Is it not likely that V4 will simply get forked? For that matter could ABP not fork it and bundle with their own Admin UI since that's already part of the package? Seems like a golden opportunity if you could.
I've heard good things about Firebase Auth which is free or near free, or Azure AD B2C? Maybe some kind of adapter module?
Our ABP Angular tiered solution needs to integrate with an older .net framework MVC solution running separately.
This is the old Jwt code we use.
// from owinconfig.cs
public void ConfigureOpenAuth(IAppBuilder app)
{
//
app.UseJwtBearerAuthentication(
new JwtBearerAuthenticationOptions
{
AuthenticationMode = AuthenticationMode.Active,
TokenValidationParameters = new TokenValidationParameters()
{
ValidAudience = ConfigurationManager.AppSettings["JwtAudience"],
ValidIssuer = ConfigurationManager.AppSettings["JwtIssuer"],
IssuerSigningKey = ConfigurationManager.AppSettings["JwtSecurityKey"].ToSymmetricSecurityKey(),
ValidateLifetime = true,
ValidateIssuerSigningKey = true
}
});
}
//from JwtExtensions.cs
public static class SecurityExtensions
public static SigningCredentials ToIdentitySigningCredentials(this string jwtSecret)
{
var symmetricKey = jwtSecret.ToSymmetricSecurityKey();
var signingCredentials = new SigningCredentials(symmetricKey, SecurityAlgorithms.HmacSha256);
return signingCredentials;
}
public static SymmetricSecurityKey ToSymmetricSecurityKey(this string jwtSecret)
{
return new SymmetricSecurityKey(Encoding.UTF8.GetBytes(jwtSecret));
}
}
edit: ive figured i need to generate a new rsa cert somehow as its using developer mode which isnt recommended for prod.
from what ive been reading the identityserver4 jwt packages are now incompatible with .net framework.
are you share some example code for processing the Jwt token on .net framework. (currently 4.6.x but can update if needed?). im not interested in the user table stuff, just getting the claims. is there anything in the old abpboilerplate code that might work?
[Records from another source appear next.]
/-- The level depends on the value alone, clamped to [0, 1], and rises with it. -/
theorem quantize_mono_of_clamped {a b : Word} (h : magUnits (clamp01 a) ≤ magUnits (clamp01 b)) (m : Nat) :
    quantize a m ≤ quantize b m :=
  roundHalfAway_mono (magUnits_scale_mono h m)

/-- A value clamped to [0, 1], in units, a NaN counting as 0 (R56). -/
def clampedUnits : F32Val → Nat
  | .nan => 0
  | .inf true => 0
  | .inf false => unitsOfOne
  | .finite u => min u.toNat unitsOfOne

/-- The clamper clamps the value (R56). -/
theorem magUnits_clamp01 (b : Word) : magUnits (clamp01 b) = clampedUnits (f32val b) := by
  cases hb : f32val b with
  | nan =>
    have hc : clamp01 b = 0x00000000 := by rw [clamp01, hb]
    rw [hc]
    rfl
  | inf negative =>
    cases negative with
    | false =>
      have hc : clamp01 b = 0x3F800000 := by rw [clamp01, hb]
      rw [hc, magUnits_one]
      rfl
    | true =>
      have hc : clamp01 b = 0x00000000 := by rw [clamp01, hb]
      rw [hc]
      rfl
  | finite u =>
    rw [clampedUnits]
    by_cases h0 : u < 0
    · have hc : clamp01 b = 0 := by rw [clamp01, hb]; exact if_pos h0
      rw [hc, Int.toNat_of_nonpos h0.le, Nat.zero_min]
      rfl
    by_cases h1 : (unitsOfOne : Int) < u
    · have hc : clamp01 b = 0x3F800000 := by rw [clamp01, hb]; exact (if_neg h0).trans (if_pos h1)
      rw [hc, magUnits_one, min_eq_right (by omega)]
    · rw [clamp01_of_range hb (not_lt.mp h0) (not_lt.mp h1), magUnits_of_finite hb, min_eq_left (by omega)]
      omega

/-- Clamping keeps the order of the values. -/
theorem clampedUnits_mono {v w : F32Val} (h : F32Val.le v w = true) : clampedUnits v ≤ clampedUnits w := by
  match v, w with
  | .inf true, _ => exact Nat.zero_le _
  | .inf false, .inf false => exact le_rfl
  | .finite a, .inf false => exact min_le_right _ _
  | .finite a, .finite b =>
    have hab : a ≤ b := by simpa [F32Val.le] using h
    exact min_le_min_right _ (Int.toNat_le_toNat hab)

/-- The levels follow the order of the values (R64). -/
theorem quantize_mono {a b : Word} (h : F32Val.le (f32val a) (f32val b) = true) (m : Nat) :
    quantize a m ≤ quantize b m := by
  apply quantize_mono_of_clamped
  rw [magUnits_clamp01, magUnits_clamp01]
  exact clampedUnits_mono h

/-- Settles O45: clamping, scaling, rounding and converting each keep the order. -/
theorem quantizersAreMonotone : Obligations.QuantizersAreMonotone :=
  fun _ _ m _ h => quantize_mono h m

/-! ## The ends -/

theorem quantize_zero {m : Nat} (hm : m = 1023 ∨ m = 3) : quantize 0x00000000 m = 0 := by
  obtain rfl | rfl := hm <;> decide

theorem quantize_one {m : Nat} (hm : m = 1023 ∨ m = 3) : quantize 0x3F800000 m = m := by
  obtain rfl | rfl := hm <;> decide

theorem quantize_of_isNaN {b : Word} (hb : isNaN b = true) {m : Nat} (hm : m = 1023 ∨ m = 3) : quantize b m = 0 := by
  have hclamp : clamp01 b = clamp01 0 := by
    rw [clamp01, f32val, if_pos hb]
    rfl
  rw [quantize, hclamp]
  exact quantize_zero hm

theorem quantize_of_le_zero {b : Word} (hb : F32Val.le (f32val b) (.finite 0) = true) {m : Nat}
    (hm : m = 1023 ∨ m = 3) : quantize b m = 0 :=
  Nat.le_zero.mp ((quantize_mono (b := 0x00000000) hb m).trans_eq (quantize_zero hm))

theorem quantize_of_one_le {b : Word} (hb : F32Val.le (.finite unitsOfOne) (f32val b) = true) {m : Nat}
    (hm : m = 1023 ∨ m = 3) : quantize b m = m := by
  have hone : f32val 0x3F800000 = .finite unitsOfOne := by decide
  exact (quantize_le_of_maxLevel hm b).antisymm
    ((quantize_one hm).symm.trans_le (quantize_mono (by rwa [hone]) m))

/-- Settles O44: the levels of the data 0.0 and 1.0 bound those of the values beyond them. -/
theorem quantizerEnds : Obligations.QuantizerEnds :=
  fun _ _ hm => ⟨fun h => quantize_of_isNaN h hm, fun h => quantize_of_le_zero h hm, fun h => quantize_of_one_le h hm⟩

/-- A zero or subnormal lies at or below the least normal datum, whatever its sign (R9). -/
theorem f32val_le_of_exponent_zero {b : Word} (hb : f32Exponent b = 0) :
    F32Val.le (f32val b) (f32val 0x00800000) = true := by
  have hmin : f32val 0x00800000 = .finite (2 ^ 23 : Nat) := by decide
  have hf := f32Fraction_lt b
  rw [hmin, f32val, magUnits_of_exponent_zero hb, isNaN, hb]
  have hle : (if f32Negative b then -(f32Fraction b : Int) else f32Fraction b) ≤ (2 ^ 23 : Nat) := by
    split <;> omega
  exact decide_eq_true hle

/-- Settles O48: the least normal datum has level 0 in both quantizers. -/
theorem subnormalsGiveLevelZero : Obligations.SubnormalsGiveLevelZero := by
  intro b hb
  have hle := f32val_le_of_exponent_zero hb
  exact ⟨Nat.le_zero.mp ((quantize_mono hle 1023).trans_eq (by decide)),
    Nat.le_zero.mp ((quantize_mono hle 3).trans_eq (by decide))⟩

/-! ## Levels by words -/

/-- Up to plus infinity the order of the words is the order of the values (R9). -/
theorem f32val_le_of_toNat_le {a b : Word} (hb : b.toNat ≤ 0x7F800000) (hab : a.toNat ≤ b.toNat) :
    F32Val.le (f32val a) (f32val b) = true := by
  have hinf : f32val 0x7F800000 = .inf false := by decide
  obtain hlt | heq := hb.lt_or_eq
  · rw [f32val_of_lt hlt, f32val_of_lt (hab.trans_lt hlt)]
    simpa [F32Val.le] using magUnits_le_magUnits (by omega) hab
  · obtain rfl : b = 0x7F800000 := BitVec.eq_of_toNat_eq heq
    obtain hlt | heq := hab.lt_or_eq
    · rw [hinf, f32val_of_lt hlt]
      rfl
    · rw [BitVec.eq_of_toNat_eq heq, hinf]
      rfl

/-- Between two words of one level every word has that level. -/
theorem quantize_eq_of_between {m k : Nat} {lo hi b : Word} (hlo : quantize lo m = k) (hhi : quantize hi m = k)
    (hfin : hi.toNat ≤ 0x7F800000) (hlb : lo.toNat ≤ b.toNat) (hbh : b.toNat ≤ hi.toNat) : quantize b m = k :=
  ((quantize_mono (f32val_le_of_toNat_le hfin hbh) m).trans_eq hhi).antisymm
    (hlo.symm.trans_le (quantize_mono (f32val_le_of_toNat_le (hbh.trans hfin) hlb) m))

/-- The words that are not NaN and have sign bit 0 are those up to plus infinity (R9). -/
theorem toNat_le_of_not_isNaN {b : Word} (hnan : isNaN b = false) (hsign : f32Negative b = false) :
    b.toNat ≤ 0x7F800000 := by
  have hbit : b.toNat / 2 ^ 31 % 2 ≠ 1 := by
    simpa [f32Negative, BitVec.getLsbD, Nat.testBit_eq_decide_div_mod_eq] using hsign
  have hspecial : ¬ (f32Exponent b = 255 ∧ f32Fraction b ≠ 0) := by simpa [isNaN] using hnan
  rw [f32Exponent_eq, f32Fraction_eq] at hspecial
  omega

/-- A negative datum is at or below 0. -/
theorem f32val_le_zero_of_negative {b : Word} (hnan : isNaN b = false) (hsign : f32Negative b = true) :
    F32Val.le (f32val b) (.finite 0) = true := by
  rw [f32val, hnan, hsign, if_neg (by decide)]
  split <;> simp [F32Val.le]

/-- Settles O46: at each threshold the level changes, and between two thresholds it does not. -/
theorem twoBitThresholds : Obligations.TwoBitThresholds := by
  intro b
  rw [toNat_q2]
  cases hnan : isNaN b with
  | true => exact quantize_of_isNaN hnan (.inr rfl)
  | false =>
    cases hsign : f32Negative b with
    | true => exact quantize_of_le_zero (f32val_le_zero_of_negative hnan hsign) (.inr rfl)
    | false =>
      have hb := toNat_le_of_not_isNaN hnan hsign
      rw [if_neg (by decide)]
      split_ifs with h1 h2 h3
      · exact quantize_eq_of_between (lo := 0x00000000) (hi := 0x3E2AAAAA) (by decide) (by decide) (by decide)
          (Nat.zero_le _) (Nat.le_of_lt_succ h1)
      · exact quantize_eq_of_between (lo := 0x3E2AAAAB) (hi := 0x3EFFFFFF) (by decide) (by decide) (by decide)
          (not_lt.mp h1) (Nat.le_of_lt_succ h2)
      · exact quantize_eq_of_between (lo := 0x3F000000) (hi := 0x3F555554) (by decide) (by decide) (by decide)
          (not_lt.mp h2) (Nat.le_of_lt_succ h3)
      · exact quantize_eq_of_between (lo := 0x3F555555) (hi := 0x7F800000) (by decide) (by decide) (by decide)
          (not_lt.mp h3) hb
I saw your comment about having different App Services for each endpoint which conserned me slightly as we were planning to have just two containing all of the hosts and load balance between them. I did a quick check and it does seem you can put multiple hosts into one App Service plan.
https://docs.microsoft.com/en-us/azure/app-service/overview-hosting-plans#should-i-put-an-app-in-a-new-plan-or-an-existing-plan
Not much info about on Identity Service or deploying to Azure.
@armanozak Thanks, I'll pass that along to the dev.
@alper
Regarding the suite updating issue above. I'm not entirelly sure what caused it but I can tell you that they were modules not applications. There were two modules, the first updated fine, the second just kept reporting success even though it hadn't done anything. Cli worked ok.
Regarding the Anglar proxy issue, our dev said "It doesn't change the 'apiName' in the generated services. Even though it uses this parameter to generate them". He said it was a minor issue though.